Introduction to pg_vectorize: Enriching Postgres with Vector Search Capabilities
Overview
pg_vectorize is a powerful extension for Postgres designed to simplify the transformation of text into embeddings and facilitate seamless integration with popular large language models (LLMs). This tool enables users to perform vector searches and build applications utilizing LLMs on their existing data with as few as two function calls. pg_vectorize is built upon notable projects like pgvector for vector similarity search, pgmq for managing background tasks, and SentenceTransformers for embedding generation.
Core Features
- Automated Workflows: Supports both vector search and Retrieval-Augmented Generation (RAG) workflows.
- Integration with Major LLMs: Connect with OpenAI's embedding and chat-completion APIs, and utilize a self-hosted version of Hugging Face Sentence-Transformers.
- Postgres Trigger Automation: Automatically create triggers to keep your embeddings current with data modifications.
- User-Friendly API: Utilize simple function calls to initialize embedding transformations and execute searches.
Installation
Embarking with pg_vectorize is straightforward, especially with the use of Docker. By employing the Tembo Docker container, setting up involves executing a few Docker Compose commands. Once established, users can connect to Postgres, enable the pg_vectorize extension, and its requisite dependencies.
For existing Postgres installations, specific dependencies such as Rust's pgrx toolchain and PostgreSQL extensions like pgcron, pgmq, and pgvector are necessary.
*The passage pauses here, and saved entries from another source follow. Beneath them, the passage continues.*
-- ==== Sys2Proof/Tests/Slice0.lean ====
section
/-! SUPPORT. The model's own tests: ill-formed terms that the checks refuse, words written out from the spec, and for every
statement a state and operands that meet its hypotheses. -/

-- The tests are checked one after another: side by side their kernel evaluations would need more memory than check.sh grants.
set_option Elab.async false

namespace Sys2Proof.Tests

open Sys2Proof Sys2Proof.Machine Sys2Proof.Claims

/-! ## Ill-formed terms -/

/-- A header with both guards p7, as the spec's examples have it. -/
def hd : Hdr := ⟨7, 7, false, 0, false, false, 0, false, 0⟩
/-- A header whose guard p0 is clear: Active is empty. -/
def hd0 : Hdr := { hd with g1 := 0 }
def vb (d a b c e : BitVec 8) (m : BitVec 24) : VBody := ⟨d, a, b, c, e, m⟩
def zb : VBody := ⟨0, 0, 0, 0, 0, 0⟩
def zc : CBody := ⟨0, 0, 0, 0, 0, 0⟩

/-- A field that must be zero is not (R190): an unused body field, FS, HINT, a reserved MOD bit. -/
theorem test_illformed_zero_fields : [Instr.nop hd { zb with d := 1 }, .exit { hd with fs := 1 } zb, .join { hd with hint := 1 } zb,
    .add hd (vb 3 1 2 4 0 0), .add hd (vb 3 1 2 0 0 8), .brk hd { zb with mod := 256 }, .srd hd ⟨3, 0x100, 2⟩].all (fun i => !i.wellFormed) = true := by decide
/-- A register code that no register has, a vector code where a scalar is asked, a group past v191 (R191). -/
theorem test_illformed_codes : [Instr.add hd (vb 0xBF 1 2 0 0 2), .lea hd (vb 0xBF 1 2 0 0 0), .bcopy hd (vb 3 0xC0 0xC1 0xC4 0 0),
    .barWait hd ⟨3, 0, 0, 0⟩, .cmp hd (vb 8 1 2 0 0 0), .cas16 hd ⟨185, 0xC0, 0xFF, 0, 0, 0x80⟩].all (fun i => !i.wellFormed) = true := by decide
/-- A value outside a field's table: COUNT above 1,025, NB away from `drain`, `fence.mem` of another kind, n above 63, condition 6, a type set, a
selector, an RO register, a size, a scope. -/
theorem test_illformed_values : [Instr.barArrive hd ⟨0, 0, 1026 * 16, 0⟩, .barArrive hd ⟨0, 0, 0x8000, 0⟩, .fence hd ⟨0, 0, 0, 28⟩, .owait hd ⟨0, 0, 64, 0⟩,
    .cmp hd (vb 3 1 2 0 0 0x60), .lred hd (vb 3 1 0 0 0 3), .srd hd ⟨3, 3, 0⟩, .swr hd ⟨0xC4, 0x101, 0⟩, .ld hd ⟨3, 0xC2, 0xFF, 0, 0, 0xA0⟩,
    .ld hd ⟨3, 0xC2, 0xFF, 0x1D, 0, 0x40⟩, .trap { hd with u := true } ⟨0, 0, 1, 0⟩].all (fun i => !i.wellFormed) = true := by decide
/-- The matrix stream: guards, U, FS, COUNT, region, unused fields, rounds of `mbarr`, registers of `mset`. -/
theorem test_illformed_matrix : [Instr.mend hd0 zc, .mend { hd with u := true } zc, .mstart { hd with fs := 1 } zc, .mmac hd zc, .mseal hd { zc with region := 16 },
    .munseal hd { zc with acc := 1 }, .mzero hd { zc with warp := 1 }, .mget hd { zc with region := 1 }, .mput hd { zc with cmod := 0x80 },
    .mbwait hd { zc with cmod := 16 }, .mbarr hd { zc with cmod := 1026 * 16 }, .mset hd ⟨8, 0, 0, 0⟩, .mpoint hd { zc with cmod := 256 },
    .mfence hd { zc with region := 16, cmod := 1 }, .mbra hd ⟨0, 0, 1, 0⟩, .mloop hd ⟨0, 0, 0, 1⟩].all (fun i => !i.wellFormed) = true := by decide
/-- Stoves (Table 15.7): a shift above 7, a condition above 4, a burst register above 3, a mode above 5. -/
theorem test_illformed_stove : [Instr.aset 0 8 0, .abr 5 0 0 0, .xpop 4, .xpush 4 0, .xadd 4 0 0, .xmul 0 4 0, .xfma 4 0 15, .xmax 0 0 4, .xscale 4 0 0,
    .xcvt 0 0 6, .xset 0 8 0, .xsetB 4 0, .xbr 5 0 0 0].all (fun i => !i.wellFormed) = true := by decide
/-- Events name parties that exist. -/
theorem test_illformed_events : [Instr.launchAccept 0, .teamPlace 96, .teamRetire 384 0, .sample 0 4, .dramActivate 8 0 0 0, .stoveEnd 0 32,
    .passGrant 0 32, .countStop 16, .linkTraining 2 16 6, .registerWrite 66 .doorbell 0, .barrierTimeout 0 0 16].all (fun i => !i.wellFormed) = true := by decide

/-! ## Words written out from the spec -/

/-- Words of the obligation. -/
theorem test_decoded_words : Obligations.DecodedWords := by unfold Obligations.DecodedWords; decide
/-- The example words of chapters 02, 10, 11, 13, 14 and 15 (R206, R217, R247, R323, R290). -/
theorem test_words_of_the_examples :
    decodeStream 0x00C9C0000000001000000004 = some (.call { hd with g1 := 2 } ⟨2, 0, 0, 4⟩) ∧
    decodeStream 0x109DC000C400000000020000 = some (.barSync hd ⟨0xC4, 0, 2, 0⟩) ∧
    decodeStream 0x401DC000040201000000BA04 = some (.shfl hd (vb 4 2 1 0 0 0xBA04)) ∧
    decodeStream 0x405DC0000602000000000200 = some (.lred hd (vb 6 2 0 0 0 0x200)) ∧
    decodeStream 0xE01DC00008C201C400000042 = some (.gred hd ⟨8, 0xC2, 1, 0xC4, 0, 0x42⟩) := by decide
/-- Unassigned points are no instruction (Table 9.7; R66's example 0x144; Table 15.8 ends at 9). -/
theorem test_unassigned : decodeStream 0x511DC2000506070000000000 = none ∧ decodeStream 0x031DC0000000000000000000 = none ∧
    (decodeStove 0x50000000).toOption = none ∧ (decodeStove 0xE0000000).toOption = none := by decide
/-- One word of each class, opcode in bits 95 to 86 (Table 9.4): 64 × class + operation. -/
theorem test_word_of_each_class :
    (decodeStream 0x201DC0000301020000000000 = some (.add hd (vb 3 1 2 0 0 0))) ∧
    (decodeStream 0x301DC0000301000000000000 = some (.popc hd (vb 3 1 0 0 0 0))) ∧
    (decodeStream 0x505DC000C401000000000000 = some (.pmask hd (vb 0xC4 1 0 0 0 0))) ∧
    (decodeStream 0x60DDC0000301020400000000 = some (.ffma hd (vb 3 1 2 4 0 0))) ∧
    (decodeStream 0x701DC0000301020000010000 = some (.hadd2 hd (vb 3 1 2 0 0 0x10000))) ∧
    (decodeStream 0x805DC0000301000000000000 = some (.frsq hd (vb 3 1 0 0 0 0))) ∧
    (decodeStream 0x901DC0000301000000100000 = some (.cvt hd (vb 3 1 0 0 0 0x100000))) ∧
    (decodeStream 0xA05DC00003C2020000000440 = some (.st hd ⟨3, 0xC2, 2, 0, 4, 0x40⟩)) ∧
    (decodeStream 0xB01DC00003C2FF0000000040 = some (.atom hd ⟨3, 0xC2, 0xFF, 0, 0, 0x40⟩)) ∧
    (decodeStream 0xC01DC000C4C2C6C800000001 = some (.bcopy hd (vb 0xC4 0xC2 0xC6 0xC8 0 1))) ∧
    (decodeStream 0xD09DC0000102030405000006 = some (.mmac hd ⟨1, 2, 3, 4, 5, 6⟩)) ∧
    (decodeStream 0xF01DC0000300110000000000 = some (.srd hd ⟨3, 0x11, 0⟩)) := by decide
/-- Stove words: T, OP, D, A, B and IMM15 of Table 15.7. -/
theorem test_stove_words : (decodeStove 0x00188000).toOption = some (.aopen 3 1) ∧ (decodeStove 0x20807FFF).toOption = some (.aset 1 0 0x7FFF) ∧
    (decodeStove 0xA0898000).toOption = some (.xfma 1 1 3) ∧ (decodeStove 0x48000000).toOption = some .aend := by decide

/-! ## Witnesses: instructions of fragments -/

/-- Fragment `x` of `State.cur` meets `Ready` of `Safety.lean` (and `p`). -/
def readyAnd (i : Instr) (s : State) (p : Ctx → Bool) : Bool :=
  match s.issuer i with
  | some x => x.checkIssue i s.taken == none && x.upset == 0 && (!endsScreen i || ((s.team? x.team).bind (·.screen)).isNone) &&
      (!abortsTx i || x.w.inTx x.act == 0) && p x
  | none => false

theorem ready_of {i : Instr} {s : State} {p : Ctx → Bool} (h : readyAnd i s p = true) : ∃ x, Ready i s x ∧ p x = true := by
  unfold readyAnd at h
  split at h
  · rename_i x hx
    simp only [Bool.and_eq_true, Bool.or_eq_true, beq_iff_eq, Bool.not_eq_true', Option.isNone_iff_eq_none] at h
    exact ⟨x, ⟨hx, h.1.1.1.1, h.1.1.1.2, h.1.1.2, h.1.2⟩, h.2⟩
  · cases h

/-- The team that `withFetchWord` places, its fragment about to issue; format slots of kinds 8 (blocks of 32), 6 and 3, and one page mapped at 0. -/
def stI (i : Instr) : State :=
  let w := (encodeStream i).getD 0
  let s := State.reset.placeStream w
  let s := s.modGrid 0 fun g => { g with lr := { g.lr with fmt := [0x508, 6, 3, 0, 0, 0, 0, 0] } }
  let s := s.modCore 0 fun c => { c with tlb := ⟨64, 0, 4096, 3⟩ :: c.tlb }
  { s with cur := .frag 0 0 0 0x1000 w .alone 0, fuses := ⟨0, false, []⟩ }
def ready (i : Instr) : Bool := readyAnd i (stI i) fun _ => true
def idle : List Instr → Bool := fun l => l.all fun i => readyAnd i (stI i) fun x => x.act == 0

theorem witness_WrapArithmetic : ([Instr.add hd (vb 3 1 2 0 0 0), .sub hd (vb 3 1 2 0 0 1), .mul hd (vb 3 1 2 0 0 0), .neg hd (vb 3 1 0 0 0 0),
    .and hd (vb 3 1 2 0 0 0), .or hd (vb 3 1 2 0 0 0), .xor hd (vb 3 1 2 0 0 0), .not hd (vb 3 1 0 0 0 1), .andn hd (vb 3 1 2 0 0 0),
    .mov hd (vb 191 0 0 0 0 1)].all ready) = true := by decide +kernel
theorem witness_IntegerResults : ([Instr.mulh hd (vb 3 1 2 0 0 0), .mad hd (vb 3 1 2 4 0 0), .min hd (vb 3 1 2 0 0 0), .max hd (vb 3 1 2 0 0 0),
    .abs hd (vb 3 1 0 0 0 4), .neg hd (vb 3 1 0 0 0 4), .addi hd ⟨3, 1, 0xFFFFFFFF, 4⟩, .movi hd ⟨3, 0, 5, 0⟩, .lea hd (vb 3 1 2 0 0 0x70),
    .add64 hd (vb 3 1 2 0 0 3), .mad64 hd (vb 3 1 2 4 0 0), .shl hd (vb 3 1 32 0 0 0x800), .shr hd (vb 3 1 2 0 0 0), .sar hd (vb 3 1 2 0 0 0),
    .rot hd (vb 3 1 2 0 0 0), .sel hd (vb 3 1 2 0 0 0xF0), .andi hd ⟨3, 1, 9, 0⟩, .ori hd ⟨3, 1, 9, 0⟩, .cmp hd (vb 7 1 2 0 0 0x50),
    .cmpi hd ⟨0, 1, 9, 0x10⟩, .popc hd (vb 3 1 0 0 0 0), .clz hd (vb 3 1 0 0 0 0), .ctz hd (vb 3 1 0 0 0 0), .brev hd (vb 3 1 0 0 0 0),
    .bfe hd (vb 3 1 4 8 0 0xC00), .bfi hd (vb 3 1 2 4 8 0x600), .prmt hd (vb 3 1 2 4 8 0x400), .shfn hd (vb 3 1 2 4 0 0x100),
    .lop3 hd (vb 3 1 2 4 0 0xE80000), .add { hd with u := true } (vb 0xC3 0xC1 0xC2 0 0 6), .cmp { hd with u := true } (vb 1 0xC1 0xC2 0 0 2)].all ready) = true := by
  decide +kernel
theorem witness_LaneResults : ([Instr.shfl hd (vb 4 2 1 0 0 0xBA04), .lred hd (vb 6 2 0 0 0 0x200), .lred hd (vb 0xC4 2 0 0 0 0), .lscan hd (vb 7 2 0 0xFF 0 0x280),
    .vote hd (vb 0xC4 0 0 0 0 0), .vote hd (vb 1 0 0 0 0 0x100004), .ballot hd (vb 0xC4 0 0 0 0 0), .ballot hd (vb 3 0 0 0 0 0x70000),
    .bcast hd (vb 3 1 0xC6 0 0 0), .bcast hd (vb 0xC3 1 0 0 0 0x100000), .matchLanes hd (vb 3 1 0 0 0 0x8000), .prank hd (vb 3 0 0 0 0 0),
    .plop hd (vb 3 1 2 4 0 0x80), .pmask hd (vb 0xC4 8 0 0 0 0), .psetm hd (vb 3 1 0 0 0 0), .pact hd (vb 0xC4 0 0 0 0 2)].all ready) = true ∧
    idle [.ballot hd0 (vb 0xC4 0 0 0 0 0), .pmask hd0 (vb 0xC4 1 0 0 0 0)] = true := by decide +kernel
theorem witness_FloatResults : ([Instr.fadd hd (vb 3 1 2 0 0 3), .fsub hd (vb 3 1 2 0 0 0), .fmul hd (vb 3 1 2 0 0 0), .ffma hd (vb 3 1 2 4 0 0),
    .fmin hd (vb 3 1 2 0 0 0), .fmax hd (vb 3 1 2 0 0 0), .frnd hd (vb 3 1 0 0 0 2), .fclass hd (vb 3 1 0 0 0 0), .fscale hd (vb 3 1 2 0 0 0),
    .fexpt hd (vb 3 1 0 0 0 0), .fdot2 hd (vb 3 1 2 4 0 0x10000), .fcmp hd (vb 3 1 2 0 0 0x600), .hadd2 hd (vb 3 1 2 0 0 0x10000),
    .hsub2 hd (vb 3 1 2 0 0 0x20000), .hmul2 hd (vb 3 1 2 0 0 0x10000), .hfma2 hd (vb 3 1 2 4 0 0x20003), .hmin2 hd (vb 3 1 2 0 0 0x10000),
    .hmax2 hd (vb 3 1 2 0 0 0x10000), .hcmp2 hd (vb 3 1 2 0 0 0x10600), .e8dot4 hd (vb 3 1 2 4 0 0x340000), .cvt hd (vb 3 1 0 0 0 0x100000),
    .cvtq hd (vb 3 1 0 0 0 0), .cvtdq hd (vb 3 1 0 0 0 0), .cvsc hd (vb 3 1 0 0 0 0), .pack hd (vb 3 1 2 0 0 0x10000), .pack hd (vb 3 1 2 4 8 0x30000),
    .unpack hd (vb 3 1 0 0 0 0x401000)].all ready) = true := by decide +kernel
theorem witness_SpecialResults : ([Instr.frcp hd (vb 3 1 0 0 0 0), .frsq hd (vb 3 1 0 0 0 0), .fsqrt hd (vb 3 1 0 0 0 0), .fex2 hd (vb 3 1 0 0 0 0),
    .flg2 hd (vb 3 1 0 0 0 0), .fsin hd (vb 3 1 0 0 0 0), .fcos hd (vb 3 1 0 0 0 0), .fscs hd (vb 190 1 0 0 0 0), .ftanh hd (vb 3 1 0 0 0 0),
    .fsig hd (vb 3 1 0 0 0 0), .ferf hd (vb 3 1 0 0 0 0)].all ready) = true ∧ idle [.frcp hd0 (vb 3 1 0 0 0 0)] = true ∧
    ([(7, ⟨0, 0, [⟨.v 3 0, 1⟩], none⟩), (8, ⟨0, 0, [putS 0xC4 0], some (1, 2)⟩)] : Tab Pending).map (fun p => p.2.sysc.isNone) = [true, false] := by
  decide +kernel
theorem witness_SystemRegisters : ([Instr.srd hd ⟨3, 0x300, 1⟩, .srd hd ⟨0xC4, 0x10, 0⟩, .sysc hd ⟨0xC4, 7, 0⟩].all ready) = true ∧
    readyAnd (.swr hd ⟨0xC4, 0x100, 0⟩) (stI (.swr hd ⟨0xC4, 0x100, 0⟩)) (fun x => x.act != 0 && x.scal 0xC4 >>> 5 == 0) = true ∧
    (let s := (stI (.swr hd ⟨0xC4, 0x100, 0⟩)).modWarp 0 0 fun w => { w with sregs := w.sregs.put 4 32 }
     readyAnd (.swr hd ⟨0xC4, 0x100, 0⟩) s (fun x => x.act != 0 && x.scal 0xC4 >>> 5 != 0) = true) ∧ idle [.swr hd0 ⟨0xC4, 0x100, 0⟩] = true := by
  decide +kernel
Additionally, shared library settings must be adjusted in the Postgres configuration.
Vector Search in Action
The process of converting text into embeddings is streamlined with pg_vectorize, leveraging either Hugging Face's Sentence-Transformers or OpenAI's embeddings. After setting up a table with example data, you can vectorize the table, specify columns for search, and execute a vector search query. This reveals the most relevant products, ranked by their similarity scores.
Retrieval-Augmented Generation (RAG)
pg_vectorize also enables the ability to query sample datasets, like a 'products' table, and receive responses from an OpenAI LLM. This process involves setting an OpenAI API key, initializing an appropriate table, and creating contextual columns. Queries can be run to receive AI-generated chat responses, with options to switch between different AI models.
Updating Embeddings
pg_vectorize offers options to update embeddings in two primary ways: scheduled updates using CRON-like intervals or real-time updates through table triggers. This ensures the embeddings reflect the most current state of the data whenever there are changes, either through new data insertions or existing data updates.
Direct LLM Interaction
Direct interaction with LLMs is possible, giving users advanced control over embedding handling and text generation. Users can execute SQL-based function calls to generate text or encode text into embeddings using various LLM models. This provides a flexible approach to experimenting and utilizing cutting-edge AI capabilities directly from Postgres.
Overall, pg_vectorize enriches PostgreSQL databases with advanced AI capabilities, making it easier for businesses and developers to harness the power of vector searches and large language models in their data processing and analysis workflows.